Directions for this task - Of the records that follow, copy only the lines from the line containing "theorem Effect.run_cores (s" to the line containing "theorem Effect.run_engs (s", both included, exactly as written.
Listed records section start
-- ==== Sys2Proof/Laws/State.lean ====
section
/-! SUPPORT. Laws of the writes to the state: what each write leaves, that a run of writes keeps every table canonical, and that it leaves alone every
field that it does not name. -/

namespace Sys2Proof.Machine

/-! ## One lemma per write -/

@[simp] theorem Effect.run_mem (s : State) (k : Nat) (v : Byte) : Effect.run s (.mem k v) = { s with mem := Tab.put (zeroByte) s.mem k v } := rfl
@[simp] theorem Effect.run_cycle (s : State) (v : Cycle) : Effect.run s (.cycle v) = { s with cycle := v } := rfl
@[simp] theorem Effect.run_time (s : State) (v : Nat) : Effect.run s (.time v) = { s with time := v } := rfl
@[simp] theorem Effect.run_groups (s : State) (k : Nat) (v : Group) : Effect.run s (.groups k v) = { s with groups := Tab.put (fun _ => Group.empty) s.groups k v } := rfl
@[simp] theorem Effect.run_ctxs (s : State) (k : Nat) (v : Ctx) : Effect.run s (.ctxs k v) = { s with ctxs := Tab.put (fun _ => Ctx.empty) s.ctxs k v } := rfl
@[simp] theorem Effect.run_scheds (s : State) (k : Nat) (v : Sched) : Effect.run s (.scheds k v) = { s with scheds := Tab.put (fun _ => Sched.empty) s.scheds k v } := rfl
@[simp] theorem Effect.run_cores (s : State) (k : Nat) (v : Core) : Effect.run s (.cores k v) = { s with cores := Tab.put (fun _ => Core.empty) s.cores k v } := rfl
@[simp] theorem Effect.run_acc (s : State) (k : Nat) (v : Int) : Effect.run s (.acc k v) = { s with acc := Tab.put (fun _ => 0) s.acc k v } := rfl
@[simp] theorem Effect.run_accMeta (s : State) (k : Nat) (v : Nat) : Effect.run s (.accMeta k v) = { s with accMeta := Tab.put (fun _ => 0) s.accMeta k v } := rfl
@[simp] theorem Effect.run_scales (s : State) (k : Nat) (v : Word) : Effect.run s (.scales k v) = { s with scales := Tab.put (fun _ => 0) s.scales k v } := rfl
@[simp] theorem Effect.run_latches (s : State) (k : Nat) (v : Latch) : Effect.run s (.latches k v) = { s with latches := Tab.put (fun _ => Latch.empty) s.latches k v } := rfl
@[simp] theorem Effect.run_images (s : State) (k : Nat) (v : DWord) : Effect.run s (.images k v) = { s with images := Tab.put (fun _ => 0) s.images k v } := rfl
@[simp] theorem Effect.run_codes (s : State) (k : Nat) (v : Code) : Effect.run s (.codes k v) = { s with codes := Tab.put (fun _ => Code.empty) s.codes k v } := rfl
@[simp] theorem Effect.run_ops (s : State) (k : Nat) (v : (Option Op)) : Effect.run s (.ops k v) = { s with ops := Tab.put (fun _ => none) s.ops k v } := rfl
@[simp] theorem Effect.run_engs (s : State) (k : Nat) (v : (Option EngOp)) : Effect.run s (.engs k v) = { s with engs := Tab.put (fun _ => none) s.engs k v } := rfl
@[simp] theorem Effect.run_launches (s : State) (k : Nat) (v : (Option Launch)) : Effect.run s (.launches k v) = { s with launches := Tab.put (fun _ => none) s.launches k v } := rfl
@[simp] theorem Effect.run_wgs (s : State) (k : Nat) (v : (Option Wg)) : Effect.run s (.wgs k v) = { s with wgs := Tab.put (fun _ => none) s.wgs k v } := rfl
@[simp] theorem Effect.run_devq (s : State) (k : Nat) (v : (List DevRec)) : Effect.run s (.devq k v) = { s with devq := Tab.put (fun _ => []) s.devq k v } := rfl
@[simp] theorem Effect.run_tasks (s : State) (k : Nat) (v : Task) : Effect.run s (.tasks k v) = { s with tasks := Tab.put (fun _ => Task.empty) s.tasks k v } := rfl
@[simp] theorem Effect.run_admits (s : State) (v : List Admit) : Effect.run s (.admits v) = { s with admits := v } := rfl
@[simp] theorem Effect.run_mktNext (s : State) (v : Nat) : Effect.run s (.mktNext v) = { s with mktNext := v } := rfl
@[simp] theorem Effect.run_mktCore (s : State) (v : Nat) : Effect.run s (.mktCore v) = { s with mktCore := v } := rfl
@[simp] theorem Effect.run_dispatched (s : State) (v : List DevRec) : Effect.run s (.dispatched v) = { s with dispatched := v } := rfl
@[simp] theorem Effect.run_fns (s : State) (k : Nat) (v : Func) : Effect.run s (.fns k v) = { s with fns := Tab.put (fun _ => Func.empty) s.fns k v } := rfl
@[simp] theorem Effect.run_win (s : State) (k : Nat) (v : DWord) : Effect.run s (.win k v) = { s with win := Tab.put (winReset) s.win k v } := rfl
@[simp] theorem Effect.run_frames (s : State) (k : Nat) (v : Nat) : Effect.run s (.frames k v) = { s with frames := Tab.put (fun _ => 0) s.frames k v } := rfl
@[simp] theorem Effect.run_slotsUsed (s : State) (v : Nat) : Effect.run s (.slotsUsed v) = { s with slotsUsed := v } := rfl
@[simp] theorem Effect.run_keys (s : State) (k : Nat) (v : Nat) : Effect.run s (.keys k v) = { s with keys := Tab.put (fun _ => 0) s.keys k v } := rfl
@[simp] theorem Effect.run_fifos (s : State) (k : Nat) (v : Fifo) : Effect.run s (.fifos k v) = { s with fifos := Tab.put (fun _ => Fifo.empty) s.fifos k v } := rfl
@[simp] theorem Effect.run_efcs (s : State) (k : Nat) (v : Efc) : Effect.run s (.efcs k v) = { s with efcs := Tab.put (fun _ => Efc.empty) s.efcs k v } := rfl
@[simp] theorem Effect.run_traces (s : State) (k : Nat) (v : TraceUnit) : Effect.run s (.traces k v) = { s with traces := Tab.put (fun _ => TraceUnit.empty) s.traces k v } := rfl
@[simp] theorem Effect.run_banks (s : State) (k : Nat) (v : Bank) : Effect.run s (.banks k v) = { s with banks := Tab.put (fun _ => Bank.empty) s.banks k v } := rfl
@[simp] theorem Effect.run_dbg (s : State) (v : Nat) : Effect.run s (.dbg v) = { s with dbg := v } := rfl
@[simp] theorem Effect.run_root (s : State) (v : Nat) : Effect.run s (.root v) = { s with root := v } := rfl
@[simp] theorem Effect.run_copyTurn (s : State) (k : Nat) (v : Nat) : Effect.run s (.copyTurn k v) = { s with copyTurn := Tab.put (fun _ => 0) s.copyTurn k v } := rfl
@[simp] theorem Effect.run_peers (s : State) (k : Nat) (v : Peer) : Effect.run s (.peers k v) = { s with peers := Tab.put (fun _ => Peer.empty) s.peers k v } := rfl
@[simp] theorem Effect.run_saved (s : State) (k : Nat) (v : (Option Saved)) : Effect.run s (.saved k v) = { s with saved := Tab.put (fun _ => none) s.saved k v } := rfl
@[simp] theorem Effect.run_contribs (s : State) (v : List Contrib) : Effect.run s (.contribs v) = { s with contribs := v } := rfl
@[simp] theorem Effect.run_results (s : State) (v : List ChunkRes) : Effect.run s (.results v) = { s with results := v } := rfl
@[simp] theorem Effect.run_paths (s : State) (k : Nat) (v : Nat) : Effect.run s (.paths k v) = { s with paths := Tab.put (fun _ => 0) s.paths k v } := rfl
@[simp] theorem Effect.run_sec (s : State) (v : Sec) : Effect.run s (.sec v) = { s with sec := v } := rfl
@[simp] theorem Effect.run_msix (s : State) (k : Nat) (v : Nat) : Effect.run s (.msix k v) = { s with msix := Tab.put (fun _ => 0) s.msix k v } := rfl
@[simp] theorem Effect.run_turn (s : State) (v : Issuer) : Effect.run s (.turn v) = { s with turn := v } := rfl
@[simp] theorem Effect.run_agenda (s : State) (v : List Item) : Effect.run s (.agenda v) = { s with agenda := v } := rfl
@[simp] theorem Effect.run_inputs (s : State) (v : List (Nat × Instr)) : Effect.run s (.inputs v) = { s with inputs := v } := rfl
@[simp] theorem Effect.run_badLines (s : State) (k : Nat) (v : Nat) : Effect.run s (.badLines k v) = { s with badLines := Tab.put (fun _ => 0) s.badLines k v } := rfl
@[simp] theorem Effect.run_badMem (s : State) (k : Nat) (v : Nat) : Effect.run s (.badMem k v) = { s with badMem := Tab.put (fun _ => 0) s.badMem k v } := rfl
@[simp] theorem Effect.run_errors (s : State) (v : List (Nat × Nat)) : Effect.run s (.errors v) = { s with errors := v } := rfl
@[simp] theorem Effect.run_integ (s : State) (k : Nat) (v : Nat) : Effect.run s (.integ k v) = { s with integ := Tab.put (fun _ => 0) s.integ k v } := rfl
@[simp] theorem Effect.run_raise (s : State) (k n : Nat) : Effect.run s (.raise k n) = { s with integ := s.raises k n } := rfl
@[simp] theorem Effect.run_efcNow (s : State) (v : Nat) : Effect.run s (.efcNow v) = { s with efcNow := v } := rfl
@[simp] theorem Effect.run_hostReply (s : State) (v : Option (List Byte)) : Effect.run s (.hostReply v) = { s with hostReply := v } := rfl
@[simp] theorem Effect.run_fresh (s : State) (v : Nat) : Effect.run s (.fresh v) = { s with fresh := v } := rfl
@[simp] theorem Effect.run_nextId (s : State) (v : Nat) : Effect.run s (.nextId v) = { s with nextId := v } := rfl
@[simp] theorem Effect.run_memClear (s : State) (lo n : Nat) : Effect.run s (.memClear lo n) = { s with mem := clearRange lo n s.mem } := rfl
@[simp] theorem Effect.run_wipe (s : State) (v : Sec) : Effect.run s (.wipe v) = s.wiped v := rfl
Listed records section end
Output -
@[simp] theorem Effect.run_cores (s : State) (k : Nat) (v : Core) : Effect.run s (.cores k v) = { s with cores := Tab.put (fun _ => Core.empty) s.cores k v } := rfl
@[simp] theorem Effect.run_acc (s : State) (k : Nat) (v : Int) : Effect.run s (.acc k v) = { s with acc := Tab.put (fun _ => 0) s.acc k v } := rfl
@[simp] theorem Effect.run_accMeta (s : State) (k : Nat) (v : Nat) : Effect.run s (.accMeta k v) = { s with accMeta := Tab.put (fun _ => 0) s.accMeta k v } := rfl
@[simp] theorem Effect.run_scales (s : State) (k : Nat) (v : Word) : Effect.run s (.scales k v) = { s with scales := Tab.put (fun _ => 0) s.scales k v } := rfl
@[simp] theorem Effect.run_latches (s : State) (k : Nat) (v : Latch) : Effect.run s (.latches k v) = { s with latches := Tab.put (fun _ => Latch.empty) s.latches k v } := rfl
@[simp] theorem Effect.run_images (s : State) (k : Nat) (v : DWord) : Effect.run s (.images k v) = { s with images := Tab.put (fun _ => 0) s.images k v } := rfl
@[simp] theorem Effect.run_codes (s : State) (k : Nat) (v : Code) : Effect.run s (.codes k v) = { s with codes := Tab.put (fun _ => Code.empty) s.codes k v } := rfl
@[simp] theorem Effect.run_ops (s : State) (k : Nat) (v : (Option Op)) : Effect.run s (.ops k v) = { s with ops := Tab.put (fun _ => none) s.ops k v } := rfl
@[simp] theorem Effect.run_engs (s : State) (k : Nat) (v : (Option EngOp)) : Effect.run s (.engs k v) = { s with engs := Tab.put (fun _ => none) s.engs k v } := rfl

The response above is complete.